A brief review on microfluidic platforms for hormones detection

Abstract

Lab-on-chip technology is attracting great interest due to its potential as miniaturized devices that can automate and integrate many sample-handling steps, minimize consumption of reagent and samples, have short processing time and enable multiplexed analysis. Microfluidic devices have demonstrated their potential for a broad range of applications in life sciences, including point-of-care diagnostics and personalized medicine, based on the routine diagnosis of levels of hormones, cancer markers, and various metabolic products in blood, serum, etc. Microfluidics offers an adaptable platform that can facilitate cell culture as well as monitor their activity and control the cellular environment. Signaling molecules released from cells such as neurotransmitters and hormones are important in assessing the health of cells and the effect of drugs on their functions. In this review, we provide an insight into the state-of-art applications of microfluidics for monitoring of hormones released by cells. In our works, we have demonstrated efficient detection methods for bovine growth hormones using nano and microphotonics integrated microfluidics devices. The bovine growth hormone can be used as a growth promoter in dairy farming to enhance the milk and meat production. In the recent years, a few attempts have been reported on developing very sensitive, fast and low-cost methods of detection of bovine growth hormone using micro devices. This paper reviews the current state-of-art of detection and analysis of hormone using integrated optical micro and nanofluidics systems. In addition, the paper also focuses on various lab-on-a-chip technologies reported recently, and their benefits for screening growth hormones in milk.

Introduction

Lab-on-a-chip (LOC), referred also as micro total analysis systems (µTAS) are miniaturized systems that can integrate and scale down complex laboratory functions on a device having a very small area of millimeters to a few square centimeters accommodating manipulation of fluids in channels and chambers with dimensions in the order of tens to hundreds of micrometers (Manz et al. 1990; Reyes et al. 2002; Vilkner et al. 2004). The main benefits of miniaturization are the handling of extremely small fluid volumes of reagents and samples, possibility of multiplexing the various operations, portability, disposability, low-cost, high throughput and low power consumption. Analyses can be carried out in LOC more rapidly and the cost of reagents and samples can be reduced considerably, making complex assay protocols more efficient compared with the current laboratory bench-scale methods. This is especially important for biology research where it is necessary for high throughput to maximize the information from very small samples.
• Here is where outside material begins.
-- ==== Sys2Proof/Machine/Dispatch.lean ====
section
/-! DEFINITION. The dispatch: each instruction to its meaning. -/

namespace Sys2Proof.Machine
LOCs are used in many biomedical applications such as detection of proteins and DNA (Chin et al. 2007), pathogenic organisms (Becker and Hansen-Hagge 2014), hormones (Ozhikandathil 2012), and cell culture (Peterson et al. 2005) and cell manipulation such as trapping of single cells and studying its characteristics under interactions with environment or other cells. These methods will replace gradually the traditional expensive instruments and time-consuming techniques that require trained technicians. They still need to be improved with sensitivity and specificity in order to replace gradually the instruments used in the laboratory. To this end, components at microscopic scales such as micro-pumps, micro-valves, filters, etc., have to be integrated and suitable detection methods have to be developed. This will allow the gradual implementation of point-of-care (POC) and point-of-need (PON) diagnostics that would enable quick and accurate results, leading to improved clinical outcome.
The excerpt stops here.